* _What you should do_
Write out, unaltered, each line from the top of the records below down to the line where "Received frames -/" appears, that line included.

* _Data supplied_
-- ==== Sys2Proof/Machine/Operands.lean ====
section
/-!
DEFINITION. Every operand form: a received frame (R129, R133, R165), the announcement record (R58, R179), and the
items of a WRITE (R173, R179).
-/

namespace Sys2Proof.Machine

/-! ### Received frames -/

/-- A received frame with its fields found (R133, R165). -/
structure Received where
  /-- The bytes as received, from the destination address to the last byte of the FCS. -/
  raw       : List Byte
  dst       : Addr
  src       : Addr
  /-- The identifier of the outermost tag, where the frame is tagged. -/
  tag       : Option Nat
  /-- The EtherType, taken after the tag for a tagged frame. -/
  etherType : BitVec 16
  /-- The bytes after that EtherType, less the FCS. -/
  body      : List Byte
  deriving DecidableEq, Repr

/-- The type field at an offset. -/
def typeAt (l : List Byte) (off : Nat) : BitVec 16 := byteAt l off ++ byteAt l (off + 1)

/-- A frame is complete and its FCS is good (R129). A frame too short to hold its addresses, its type and its FCS is not
complete. DESIGN CHOICE, notes/assumptions/10.md. -/
def frameGood (raw : List Byte) : Bool :=
  18 ≤ raw.length && raw.drop (raw.length - 4) = fcsBytes (raw.take (raw.length - 4))

/-- Reads a received frame at the port: none where the port discards it (R129). A tagged frame too short to hold the
type after its tag is not complete either (notes/assumptions/10.md). -/
def receive (raw : List Byte) : Option Received :=
  if frameGood raw then
    let l := raw.take (raw.length - 4)
    if typeAt l 12 = Config.tagType then
      if 18 ≤ l.length then
        some { raw := raw, dst := addrAt l 0, src := addrAt l 6, tag := some (nat16At l 14 % 4096),
               etherType := typeAt l 16, body := l.drop 18 }
      else none
    else
      some { raw := raw, dst := addrAt l 0, src := addrAt l 6, tag := none, etherType := typeAt l 12,
             body := l.drop 14 }
  else none

/-- The frame holds a service header after its EtherType (R133, R165). -/
def Received.hasHeader (f : Received) : Bool := 6 ≤ f.body.length

/-- The header's version, where the frame has a header. -/
def Received.version (f : Received) : Option Byte := if f.hasHeader then some (byteAt f.body 0) else none

/-- The header's kind, where the frame has a header. -/
def Received.kind (f : Received) : Option Byte := if f.hasHeader then some (byteAt f.body 1) else none

/-- The payload: the first payload-length bytes after the header, or the bytes the frame holds (R165). -/
def Received.payload (f : Received) : List Byte := (f.body.drop 6).take (nat16At f.body 4)

/-- The service frame in its fields. -/
def Received.service (f : Received) : ServiceFrame := ⟨f.dst, f.src, nat16At f.body 2, f.payload⟩

/-! ### The announcement record (R179) -/

/-- Takes a string: its length, then its characters. None where the bytes run out. -/
def takeString (l : List Byte) : Option (List Byte × List Byte) :=
  match l with
  | [] => none
  | n :: rest => if n.toNat ≤ rest.length then some (rest.take n.toNat, rest.drop n.toNat) else none

/-- Takes a number of addresses. -/
def takeAddrs : Nat → List Byte → Option (List Addr × List Byte)
  | 0, l => some ([], l)
  | n + 1, l =>
    if 6 ≤ l.length then
      match takeAddrs n (l.drop 6) with
      | none => none
      | some (as, rest) => some (addrAt l 0 :: as, rest)
    else none

/-- Takes a number of sensors: id, T_lo, T_hi, T_crit. None where an id is above 3 (R58, check 4). -/
def takeSensors : Nat → List Byte → Option (List SensorLimits × List Byte)
  | 0, l => some ([], l)
  | n + 1, l =>
    if 4 ≤ l.length then
      if h : nat8At l 0 < 4 then
        match takeSensors n (l.drop 4) with
        | none => none
        | some (xs, rest) =>
          some (⟨⟨nat8At l 0, h⟩, (byteAt l 1).toInt, (byteAt l 2).toInt, (byteAt l 3).toInt⟩ :: xs, rest)
      else none
    else none

/-- The length of a string lies in a range (R58, check 5). -/
def lengthIn (lo hi : Nat) (l : List Byte) : Bool := lo ≤ l.length && l.length ≤ hi

/-- Reads and validates an announcement record (R58). None is BAD_RECORD. After the sensor list exactly the two bytes of
the CRC remain (check 6). -/
def readRecord (l : List Byte) : Option Announced := do
  if !(7 ≤ l.length && nat8At l 0 = 1) then none
  let power := nat16At l 4
  if !(1 ≤ power && power ≤ 1000) then none
  let (model, l1) ← takeString (l.drop 6)
  let (serial, l2) ← takeString l1
  let (firmware, l3) ← takeString l2
  if !(lengthIn 1 32 model && lengthIn 1 24 serial && lengthIn 0 32 firmware) then none
  let a := nat8At l3 0
  if !(1 ≤ l3.length && 1 ≤ a && a ≤ 4) then none
  let (addrs, l4) ← takeAddrs a (l3.drop 1)
  let n := nat8At l4 0
  if !(1 ≤ l4.length && n ≤ 4) then none
  let (sensors, l5) ← takeSensors n (l4.drop 1)
  if !((sensors.map SensorLimits.id).Nodup && l5.length = 2) then none
  some { vendor := nat16At l 1, hwRev := nat8At l 3, power := power, model := model, serial := serial,
         firmware := firmware, addrs := addrs, sensors := sensors }

/-- The record's CRC is good (R53): computed over every byte but the last two, compared with those two. -/
def crcGood (l : List Byte) : Bool :=
  (crc16 (l.take (l.length - 2))).toNat = nat16At l (l.length - 2)

/-- One sensor's limits are repaired (R59). -/
def SensorLimits.repair (x : SensorLimits) : SensorLimits :=
  let crit := clampInt (-40) 125 x.crit
  let hi := clampInt (-40) 125 x.hi
  { x with lo := clampInt (-40) 125 x.lo, hi := hi, crit := if crit < hi then hi else crit }

/-! ### Items of a WRITE (R173) -/

/-- A flag must hold 0 or 1. -/
def readFlag (b : Byte) : Option Bool :=
  if b = 0#8 then some false else if b = 1#8 then some true else none

/-- An enumerated field must hold the position of one of its listed values. -/
def readEnum {α : Type} (values : List α) (b : Byte) : Option α := values[b.toNat]?

/-- A port set names no port above 19. -/
def readPorts (n : Nat) : Option PortSet := if n < 2 ^ 20 then some (BitVec.ofNat 20 n) else none

/-- The service EtherType's values (R176): not below 0x0600, and not the tag type. -/
def etherTypeAllowed (v : BitVec 16) : Bool := listedEtherType v

/-- A list with the later mentions of a value dropped (R149). -/
def firstMentions : List UplinkId → List UplinkId → List UplinkId
  | _, [] => []
  | seen, u :: l => if seen.contains u then firstMentions seen l else u :: firstMentions (u :: seen) l

/-- Reads uplink numbers; none where one is above 4 (R149). -/
def readMembers : List Byte → Option (List UplinkId)
  | [] => some []
  | b :: l =>
    if h : b.toNat < 5 then (readMembers l).map fun us => ⟨b.toNat, h⟩ :: us else none

/-- CLASSIFY (R140, R145): a redirect uplink above 4 is clamped to 4. -/
def readClassify (l : List Byte) : Option ClassEntry := do
  let valid ← readFlag (byteAt l 0)
  let ports ← readPorts (nat24At l 1)
  let tag ← readEnum [TagMatch.any, .tagged, .untagged] (byteAt l 22)
  let action ← readEnum [ClassAction.forward, .forwardSnoop, .drop, .redirect] (byteAt l 23)
  some { valid := valid, ports := ports, dstValue := addrAt l 4, dstMask := addrAt l 10, typeValue := typeAt l 16,
         typeMask := typeAt l 18, kindValue := byteAt l 20, kindMask := byteAt l 21, tagMatch := tag,
         action := action, redirect := Fin.ofNat 5 (clamp 0 4 (nat8At l 24)) }

/-- A rate code must be 0 to 15 (R151). -/
def readRate (b : Byte) : Option RateCode := if h : b.toNat < 16 then some ⟨b.toNat, h⟩ else none

/-- UPLINK_MAP (R151). -/
def readMap (l : List Byte) : Option UplinkMap := do
  let group ← (if h : nat8At l 0 < 4 then some (⟨nat8At l 0, h⟩ : GroupId) else none)
  let rate ← readRate (byteAt l 3)
  let capRate ← readRate (byteAt l 4)
  some { group := group, tag := clamp 0 4094 (nat16At l 1), rate := rate, capRate := capRate,
         depth := clamp 1 256 (nat16At l 5) }

/-- GROUPS (R149, R173): a count above 4 fails, member bytes beyond the count are ignored. -/
def readGroup (l : List Byte) : Option (GroupMode × List UplinkId) := do
  let mode ← readEnum [GroupMode.failover, .spread] (byteAt l 0)
  if 4 < nat8At l 1 then none
  let members ← readMembers ((l.drop 2).take (nat8At l 1))
  some (mode, firstMentions [] members)

/-- The cap floor is brought into its range and then raised to the boot allowance of the same item (R78, R173). -/
def capFloorTied (boot floor : Nat) : Nat := max boot (clamp 1 1000 floor)

/-- SLOT_POLICY (R2, R78, R112). -/
def readPolicy (l : List Byte) : Option SlotPolicy := do
  let admin ← readFlag (byteAt l 0)
  let auto ← readFlag (byteAt l 1)
  let holdPower ← readFlag (byteAt l 2)
  let holdOnline ← readFlag (byteAt l 3)
  let restore ← readFlag (byteAt l 4)
  let holdDefault ← readEnum [HoldDefault.proceed, .deny] (byteAt l 5)
  let boot := clamp 1 1000 (nat16At l 11)
  some { adminEnable := admin, autoPower := auto, holdPower := holdPower, holdOnline := holdOnline,
         restoreAfterShed := restore, holdDefault := holdDefault, holdTimeout := clamp 0 3600 (nat16At l 6),
         retryLimit := clamp 0 7 (nat8At l 8), retryInterval := clamp 100 60000 (nat16At l 9),
         bootAllowance := boot, capFloor := capFloorTied boot (nat16At l 13), priority := clamp 0 7 (nat8At l 15),
         weights := Tab.make fun z => clamp 0 8 (nat8At l (16 + z.val)) }

/-- CHASSIS (R2, R29, R54, R70, R72, R73, R97, R130, R146, R176). -/
def readChassis (l : List Byte) : Option Chassis := do
  let mode ← readEnum [RedundancyMode.none, .nPlus1, .grid] (byteAt l 0)
  let role ← readEnum [PortRole.slot, .stack] (byteAt l 9)
  let ether ← (if etherTypeAllowed (typeAt l 10) then some (typeAt l 10) else none)
  some { mode := mode, overhead := clamp 0 2000 (nat16At l 1), staleLimit := clamp 500 60000 (nat16At l 3),
         staleDemand := clamp 0 1000 (nat16At l 5), bootDemand := clamp 0 1000 (nat16At l 7), roleSetting := role,
         etherType := ether, firstTimeout := clamp 100 60000 (nat16At l 12),
         gapTimeout := clamp 10 10000 (nat16At l 14), wholeTimeout := clamp 100 60000 (nat16At l 16),
         queryWait := clamp 100 30000 (nat16At l 18), holdDown := clamp 0 60000 (nat16At l 20),
         deadInterval := clamp 1 255 (nat8At l 22), dischargeTime := clamp 10 5000 (nat16At l 23),
         resetHold := clamp 0 2000 (nat16At l 25), powerGoodTimeout := clamp 10 2000 (nat16At l 27),
         debounce := clamp 1 1000 (nat16At l 29), settleTime := clamp 0 10000 (nat16At l 31),
         criticalGrace := clamp 1000 60000 (nat16At l 33) }

/-- IDENTITY (R166, R168): the address of an item has no group bit and is not all zero. -/
def readIdentity (l : List Byte) : Option Identity := do
  let enabled ← readFlag (byteAt l 0)
  let access ← readEnum [Access.observe, .control] (byteAt l 7)
  let ports ← readPorts (nat24At l 8)
  if groupBit (addrAt l 1) || addrAt l 1 = 0#48 then none
  some { enabled := enabled, addr := addrAt l 1, access := access, ports := ports }

/-- NOTICE_CFG (R180). -/
def readNoticeCfg (l : List Byte) : Option NoticeCfg := do
  let enable ← readFlag (byteAt l 0)
  some { enable := enable, dst := addrAt l 1, egress := Fin.ofNat 20 (clamp 0 19 (nat8At l 7)),
         spacing := clamp 0 1000 (nat16At l 8) }

/-- Reads one write image of a space: none where an enumerated field fails (R173), else the item with its numeric fields
clamped. -/
def readItem (sp : Space) (l : List Byte) : Option Item :=
  match sp with
  | .classify => (readClassify l).map Item.classify
  | .uplinkMap => (readMap l).map Item.uplinkMap
  | .groups => (readGroup l).map fun g => Item.group g.1 g.2
  | .slotPolicy => (readPolicy l).map Item.slotPolicy
  | .psu => some (.psu (clamp 0 4000 (nat16At l 0)))
  | .fan =>
    some (.fan (clamp 0 1000 (nat16At l 0)) (clamp 1 4 (nat8At l 2)) (clamp 0 20000 (nat16At l 3))
      (clamp 0 200 (nat8At l 5)))
  | .zone =>
    (readFlag (byteAt l 6)).map fun stop =>
      Item.zone (clamp 0 1000 (nat16At l 0)) (clamp 0 1000 (nat16At l 2)) (clamp 0 1000 (nat16At l 4)) stop
  | .chassis => (readChassis l).map Item.chassis
  | .identity => (readIdentity l).map Item.identity
  | .noticeCfg => (readNoticeCfg l).map Item.noticeCfg
  | .slotStatus => none
  | .inventory => none
  | .thermal => none
  | .station => none
  | .fanStatus => none
  | .powerStatus => none

/-- An item as read stands as it was written: no value was replaced, no cap floor raised and no member list shortened
(R173). Of a GROUPS item only the count tells, since member bytes beyond the count are ignored. -/
def Item.asWritten (x : Item) (l : List Byte) : Bool :=
  match x with
  | .group _ members => members.length = nat8At l 1
  | .classify e => classifyImage e = l
  | .uplinkMap m => uplinkMapImage m = l
  | .slotPolicy p => policyImage p = l
  | .psu c => be16 c = l
  | .fan a b c d => fanImage a b c d = l
  | .zone a b c d => zoneImage a b c d = l
  | .chassis c => chassisImage c = l
  | .identity r => identityImage r = l
  | .noticeCfg c => noticeCfgImage c = l

end Sys2Proof.Machine
end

* _Response box_
-- ==== Sys2Proof/Machine/Operands.lean ====
section
/-!
DEFINITION. Every operand form: a received frame (R129, R133, R165), the announcement record (R58, R179), and the
items of a WRITE (R173, R179).
-/

namespace Sys2Proof.Machine

/-! ### Received frames -/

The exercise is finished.